Just after midnight on January 1, 2000, my husband ran into our music room, grabbed a 30-inch brass gong and its mallet, and held them high as he opened the back door, then raised his arm for a massive hit. BANG! The gong’s rich, metallic vibes joined a cacophony of car horns, shouting, and rattling pots and pans as our neighborhood celebrated the new Millennium.
Sounds mark moments in time. Alarm clocks, church bells, sports whistles, military bugles, courtroom gavels, and the chirps and beeps of “notifications”— all announce “NOW!” A baby’s first cry heralds its arrival as a new, independent life. Physicists describe the beginning of time itself as The Big Bang. When something comes out of nothing, it makes noise.
Sound waves have an intimate relationship with time. Our brains recognize speed as pitch, and localize sounds by comparing their arrival times to each ear.

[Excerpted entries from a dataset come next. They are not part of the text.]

-- ==== Sys2Proof/Laws/Kept.lean ====
section
/-! SUPPORT. The commands that change the settings, the store's staging and protection, the start-up step or the host
link: they keep the waiting commands, the elapsed count and the bounds. -/
namespace Sys2Proof.Machine

/-- What every command keeps, but for a power-on reset and the completion of an erase-all. -/
def Kept (s₀ s : State) : Prop :=
  s.pending = s₀.pending ∧ s.tb.elapsed = s₀.tb.elapsed ∧ (Bounded s₀ → Bounded s) ∧
  (s₀.ps.protLock = true → protection s = protection s₀)

variable {s₀ s t : State}

theorem Kept.refl (s : State) : Kept s s := ⟨rfl, rfl, fun b => b, fun _ => rfl⟩

theorem Inner.protection (h : Inner s₀ s) : protection s = protection s₀ := by
  unfold Machine.protection
  rw [h.writeLevel, h.readLock, h.protLock, h.identity]

theorem Inner.kept (h : Inner s₀ s) : Kept s₀ s := ⟨h.pending, h.elapsed, h.2, fun _ => h.protection⟩

theorem Kept.trans (k : Kept s₀ s) (l : Kept s t) : Kept s₀ t :=
  ⟨l.1.trans k.1, l.2.1.trans k.2.1, fun b => l.2.2.1 (k.2.2.1 b), fun hl =>
    (l.2.2.2 (by have := congrArg (fun p => p.2.2.1) (k.2.2.2 hl); exact this.trans hl)).trans (k.2.2.2 hl)⟩

/-- What an inner operation makes of a state that keeps. -/
theorem Kept.inner (k : Kept s₀ s) (h : Inner s t) : Kept s₀ t := k.trans h.kept

theorem kept_foldl {α : Type} {f : State → α → State} {l : List α}
    (hf : ∀ s a, Kept s₀ s → Kept s₀ (f s a)) (h : Kept s₀ s) : Kept s₀ (l.foldl f s) := by
  induction l generalizing s with
  | nil => exact h
  | cons a l ih => exact ih (hf s a h)

theorem reply_kept (k : Byte) (st : Status) (d : ReplyData) (h : Kept s₀ s) : Kept s₀ (reply k st d s) :=
  h.inner (reply_inner _ _ _ (.refl s))

theorem gated_kept (k : Byte) {f : State → State} (hf : ∀ t, Kept s₀ t → Kept s₀ (f t)) (h : Kept s₀ s) :
    Kept s₀ (gated k f s) := by
  unfold gated
  split
  · exact h
  · split
    · exact reply_kept _ _ _ h
    · exact hf s h

theorem unlessBusy_kept (k : Byte) {f : State → State} (hf : ∀ t, Kept s₀ t → Kept s₀ (f t)) (h : Kept s₀ s) :
    Kept s₀ (unlessBusy k f s) := by
  unfold unlessBusy
  split
  · exact reply_kept _ _ _ h
  · exact hf s h

theorem whenDue_kept (b : Bool) {f : State → State} (hf : ∀ t, Kept s₀ t → Kept s₀ (f t)) (h : Kept s₀ s) :
    Kept s₀ (whenDue b f s) := by
  unfold whenDue
  split
  · exact hf s h
  · exact h

theorem raise_kept (d : Detail) (h : Kept s₀ s) : Kept s₀ (raise d s) := h.inner (raise_inner d (.refl s))

theorem settle_kept (h : Kept s₀ s) : Kept s₀ (settle s) := h.inner (settle_inner (.refl s))

/-! ## Loads of the blocks -/

theorem builtFrom_inner (defs : Option (Vector TrigDef 32)) {s₀ s : State} (h : Inner s₀ s) :
    Inner s₀ (builtFrom defs s) := inner_record h rfl id

theorem takeLoad_inner (k : ItemKind) {s₀ s : State} (h : Inner s₀ s) : Inner s₀ (takeLoad k s) := by
  unfold takeLoad
  split
  · exact evalSeasons_inner (inner_record (loadCopy_inner _ _ h) rfl id)
  · exact evalSeasons_inner (inner_record (loadCopy_inner _ _ h) rfl id)
  · exact builtFrom_inner _ (loadCopy_inner _ _ h)
  · exact takeVoicing_inner _ (loadCopy_inner _ _ h)
  · exact takeMachinery_inner _ (loadCopy_inner _ _ h)
  · exact h

theorem loadBlock_inner (k : ItemKind) {s₀ s : State} (h : Inner s₀ s) : Inner s₀ (loadBlock k s) := by
  unfold loadBlock
  split
  · exact joinWaiting_inner _ h
  · exact takeLoad_inner k h

theorem answerOne_inner (w : Waiter) {s₀ s : State} (h : Inner s₀ s) : Inner s₀ (answerOne w s) := by
  cases w
  · exact answerLoad_inner _ h
  · exact takeLoad_inner _ h

theorem answerWaiting_inner {s₀ s : State} (h : Inner s₀ s) : Inner s₀ (answerWaiting s) :=
  inner_foldl (fun _ w ht => answerOne_inner w ht) (inner_record h rfl id)

/-! ## The store -/

theorem putChunk_kept (start : Bool) (offset : Nat) (data : List Byte) : Kept s (putChunk start offset data s) := by
  refine ⟨rfl, rfl, fun b => ⟨b.1, b.2.1, b.2.2.1, b.2.2.2.1, b.2.2.2.2.1, ?_⟩, fun _ => rfl⟩
  refine Memory.writeBytes_wf _ _ _ ?_
  cases start
  · exact b.2.2.2.2.2
  · rfl

theorem storePutReq_kept (start : Bool) (offset : Nat) (data : List Byte) (h : Kept s₀ s) :
    Kept s₀ (storePutReq start offset data s) := by
  refine gated_kept _ (fun t ht => unlessBusy_kept _ (fun u hu => ?_) ht) h
  split
  · exact reply_kept _ _ _ hu
  · split
    · exact reply_kept _ _ _ hu
    · exact reply_kept _ _ _ (hu.trans (putChunk_kept _ _ _))

theorem beginOp_kept (what : StoreOp) (ms : Nat) : Kept s (beginOp what ms s) := ⟨rfl, rfl, fun b => b, fun _ => rfl⟩

theorem storeCommitReq_kept (kind number : Nat) (h : Kept s₀ s) : Kept s₀ (storeCommitReq kind number s) := by
  refine gated_kept _ (fun t ht => ?_) h
  repeat' first
    | with_reducible assumption
    | with_reducible apply reply_kept
    | exact Kept.trans (by with_reducible assumption) (beginOp_kept _ _)
    | split

theorem storeEraseReq_kept (kind number : Nat) (h : Kept s₀ s) : Kept s₀ (storeEraseReq kind number s) := by
  refine gated_kept _ (fun t ht => ?_) h
  repeat' first
    | with_reducible assumption
    | with_reducible apply reply_kept
    | exact Kept.trans (by with_reducible assumption) (beginOp_kept _ _)
    | split

theorem storeEraseAllReq_kept (h : Kept s₀ s) : Kept s₀ (storeEraseAllReq s) := by
  refine gated_kept _ (fun t ht => ?_) h
  unfold unlessBusy
  repeat' first
    | with_reducible assumption
    | with_reducible apply reply_kept
    | exact Kept.trans (by with_reducible assumption) (beginOp_kept _ _)
    | split

theorem storeListReq_inner (h : Inner s₀ s) : Inner s₀ (storeListReq s) := by
  refine gated_inner _ (fun t ht => ?_) h
  unfold unlessBusy
  split <;> exact reply_inner _ _ _ ht

theorem storeReadReq_inner (kind number offset count : Nat) (h : Inner s₀ s) :
    Inner s₀ (storeReadReq kind number offset count s) := by
  unfold storeReadReq
  repeat' first
    | with_reducible assumption
    | with_reducible apply reply_inner
    | split

theorem storeSumReq_inner (h : Inner s₀ s) : Inner s₀ (storeSumReq s) := by
  refine gated_inner _ (fun t ht => ?_) h
  unfold unlessBusy
  split <;> exact reply_inner _ _ _ ht

/-- A change of the protection is made only while the protection lock is clear. -/
theorem kept_unlocked {p : PS} (hl : ¬s.ps.protLock = true) (e : (p.staging, p.stagedLen) = (s.ps.staging, s.ps.stagedLen)) :
    Kept s { s with ps := p } :=
  ⟨rfl, rfl, fun b => ⟨b.1, b.2.1, b.2.2.1, b.2.2.2.1, b.2.2.2.2.1, by
    show Memory.wf p.staging = true
    rw [(Prod.mk.inj e).1]
    exact b.2.2.2.2.2⟩, fun h => absurd h hl⟩

theorem storeProtectReq_kept (level : Nat) (readLock : Bool) (h : Kept s₀ s) :
    Kept s₀ (storeProtectReq level readLock s) := by
  refine gated_kept _ (fun t ht => ?_) h
  split
  · exact reply_kept _ _ _ ht
  · refine unlessBusy_kept _ (fun u hu => ?_) ht
    split
    · exact reply_kept _ _ _ hu
    · next hl => exact reply_kept _ _ _ (hu.trans (kept_unlocked hl rfl))

theorem storeLockReq_kept (h : Kept s₀ s) : Kept s₀ (storeLockReq s) := by
  refine gated_kept _ (fun t ht => unlessBusy_kept _ (fun u hu => reply_kept _ _ _ (hu.trans ?_)) ht) h
  refine ⟨rfl, rfl, fun b => b, fun hl => ?_⟩
  unfold protection
  rw [hl]

theorem storeIdentityReq_kept (w0 w1 w2 w3 : Nat) (h : Kept s₀ s) : Kept s₀ (storeIdentityReq w0 w1 w2 w3 s) := by
  refine gated_kept _ (fun t ht => ?_) h
  split
  · refine unlessBusy_kept _ (fun u hu => ?_) ht
    split
    · exact reply_kept _ _ _ hu
    · next hl => exact reply_kept _ _ _ (hu.trans (kept_unlocked hl rfl))
  · exact reply_kept _ _ _ ht

theorem commitItem_kept (id : ItemId) (content : List Byte) (check : Half) :
    Kept s (commitItem id content check s) :=
  ⟨rfl, rfl, fun b => ⟨b.1, b.2.1, b.2.2.1, b.2.2.2.1, b.2.2.2.2.1, rfl⟩, fun _ => rfl⟩

theorem finishCommit_kept (id : ItemId) (content : List Byte) (check : Half) :
    Kept s (finishCommit id content check s) :=
  settle_kept ((raise_kept _ (commitItem_kept id content check)).inner
    (takeUp_inner _ _ (answerWaiting_inner (.refl _))))

theorem eraseItem_kept (id : ItemId) : Kept s (eraseItem id s) := ⟨rfl, rfl, fun b => b, fun _ => rfl⟩

theorem finishErase_kept (id : ItemId) : Kept s (finishErase id s) :=
  settle_kept ((raise_kept _ (eraseItem_kept id)).inner (takeUp_inner _ _ (answerWaiting_inner (.refl _))))

/-- What follows an erase-all changes none of what it has erased. -/
theorem finishEraseAll_inner : Inner (eraseAllItems s) (finishEraseAll s) :=
  settle_inner (inner_foldl (fun _ k ht => takeUp_inner k none ht)
    (answerWaiting_inner (raise_inner _ (.refl _))))

/-! ## The mutes and the settings -/

theorem setMute_kept (b : Bell) (on : Bool) : Kept s (setMute b on s) := by
  unfold setMute
  split
  · extract_lets _ _ s₁ s₂ r
    have k₁ : Kept s s₁ := ⟨rfl, rfl, fun b => b, fun _ => rfl⟩
    clear_value s₁
    have k₂ : Kept s s₂ := k₁.inner (removeStrikes_inner _ (.refl _))
    split
    · exact k₂.inner (mapBell_inner _ _ (.refl _))
    · exact k₂
  · extract_lets _ _ s₁
    have k₁ : Kept s s₁ := ⟨rfl, rfl, fun b => b, fun _ => rfl⟩
    exact k₁.inner (mapBell_inner _ _ (.refl _))

theorem bellMuteReq_kept (bell : Nat) (on : Bool) (h : Kept s₀ s) : Kept s₀ (bellMuteReq bell on s) := by
  refine gated_kept _ (fun t ht => ?_) h
  split
  · exact settle_kept (reply_kept _ _ _ (ht.trans (setMute_kept _ _)))
  · exact reply_kept _ _ _ ht

theorem causeMaskReq_kept (mask : BitVec 16) (h : Kept s₀ s) : Kept s₀ (causeMaskReq mask s) :=
  gated_kept _ (fun _ ht => reply_kept _ _ _ (ht.trans ⟨rfl, rfl, fun b => b, fun _ => rfl⟩)) h

theorem refuseClaim_inner (c : Claim) (h : Inner s₀ s) : Inner s₀ (refuseClaim c s) := by
  unfold refuseClaim
  extract_lets _ s₁
  have h₁ : Inner s₀ s₁ := dropKey_inner _ h
  clear_value s₁
  repeat' first
    | with_reducible assumption
    | with_reducible apply inner_foldl
    | intro _ _ _
    | with_reducible apply dropLate_inner
    | with_reducible apply withdrawFig_inner
    | with_reducible apply reportFig_inner
    | with_reducible apply homeFails_inner
    | with_reducible apply doorTimesOut_inner
    | with_reducible apply turnTimesOut_inner
    | split

theorem budgetChanged_inner (old : Nat) (h : Inner s₀ s) : Inner s₀ (budgetChanged old s) := by
  unfold budgetChanged
  extract_lets new
  split
  · exact grantPass_inner h
  · split
    · exact grantPass_inner (inner_foldl (fun _ c ht => refuseClaim_inner c ht) h)
    · exact h

theorem mutesChanged_kept (new : BitVec 20) : Kept s (mutesChanged new s) := by
  refine kept_foldl (fun t b ht => ?_) (.refl s)
  split
  · exact ht
  · exact ht.trans (setMute_kept _ _)

/-- New settings keep the bounds when the units held fit in their budget (R111). -/
theorem applySettings_kept (new : Settings) (fits : s.held ≤ new.budget) : Kept s (applySettings new s) := by
  unfold applySettings
  extract_lets old _ s₁ s₂ s₃ s₄
  have k₁ : Kept s s₁ := ⟨rfl, rfl, fun b => ⟨fits, b.2⟩, fun _ => rfl⟩
  clear_value s₁
  have k₂ : Kept s s₂ := by
    unfold s₂
    split
    · exact k₁
    · exact k₁.inner (setDiscipline_inner _ (.refl _))
  clear_value s₂
  have k₃ : Kept s s₃ := by
    unfold s₃
    split
    · exact k₂
    · exact k₂.inner (evalSeasons_inner (.refl _))
  clear_value s₃
  have k₄ : Kept s s₄ := k₃.inner (mapLamps_inner _ (.refl _))
  exact (k₄.trans (mutesChanged_kept _)).inner (budgetChanged_inner _ (.refl _))

theorem configSetReq_kept (fields : List SettingField) (h : Kept s₀ s) : Kept s₀ (configSetReq fields s) := by
  refine gated_kept _ (fun t ht => ?_) h
  split
  · exact reply_kept _ _ _ ht
  · split
    · exact reply_kept _ _ _ ht
    · extract_lets new
      split
      · exact reply_kept _ _ _ ht
      · next hb => exact settle_kept (reply_kept _ _ _ (ht.trans (applySettings_kept _ (not_lt.mp hb))))

theorem configSaveReq_kept (h : Kept s₀ s) : Kept s₀ (configSaveReq s) := by
  refine gated_kept _ (fun t ht => ?_) h
  split
  · exact reply_kept _ _ _ ht
  · exact reply_kept _ _ _ (ht.trans ⟨rfl, rfl, fun b => b, fun _ => rfl⟩)

theorem finishSave_kept (v : SaveRec) : Kept s (finishSave v s) := by
  unfold finishSave
  extract_lets _ s₁ _
  have k₁ : Kept s s₁ := ⟨rfl, rfl, fun b => b, fun _ => rfl⟩
  split
  · exact k₁.trans ⟨rfl, rfl, fun b => b, fun _ => rfl⟩
  · exact raise_kept _ k₁

theorem clearCause_inner (n : Nat) (h : Inner s₀ s) : Inner s₀ (clearCause s n) := by
  unfold clearCause
  split
  · exact inner_record h rfl id
  · exact h

theorem causesClearReq_inner (es : List (Nat × Option Nat)) (h : Inner s₀ s) : Inner s₀ (causesClearReq es s) := by
  refine gated_inner _ (fun t ht => ?_) h
  split
  · exact reply_inner _ _ _ ht
  · split
    · exact reply_inner _ _ _ ht
    · exact reply_inner _ _ _ (inner_foldl (fun _ e hs => clearCause_inner e.1 hs) ht)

Vocal scientists and artists alike pay great attention to the moment when our sounds begin. In the latest Journal of Singing, Temple University music professor Lawrence Indik delineates twelve subtle variations in how this (formally termed) vocal onset can be coordinated; there are probably more.
Whether breathy or belted, vowel or consonant: all voice techniques involve precise positioning of the vocal fold edges just-in-time to meet a stream of rising airflow, combined with some internal need or intent. In that moment, invisible breath and semi-conscious muscle actions merge with the personal desire to communicate; the inside of the human body turns itself a vibrating instrument of sound.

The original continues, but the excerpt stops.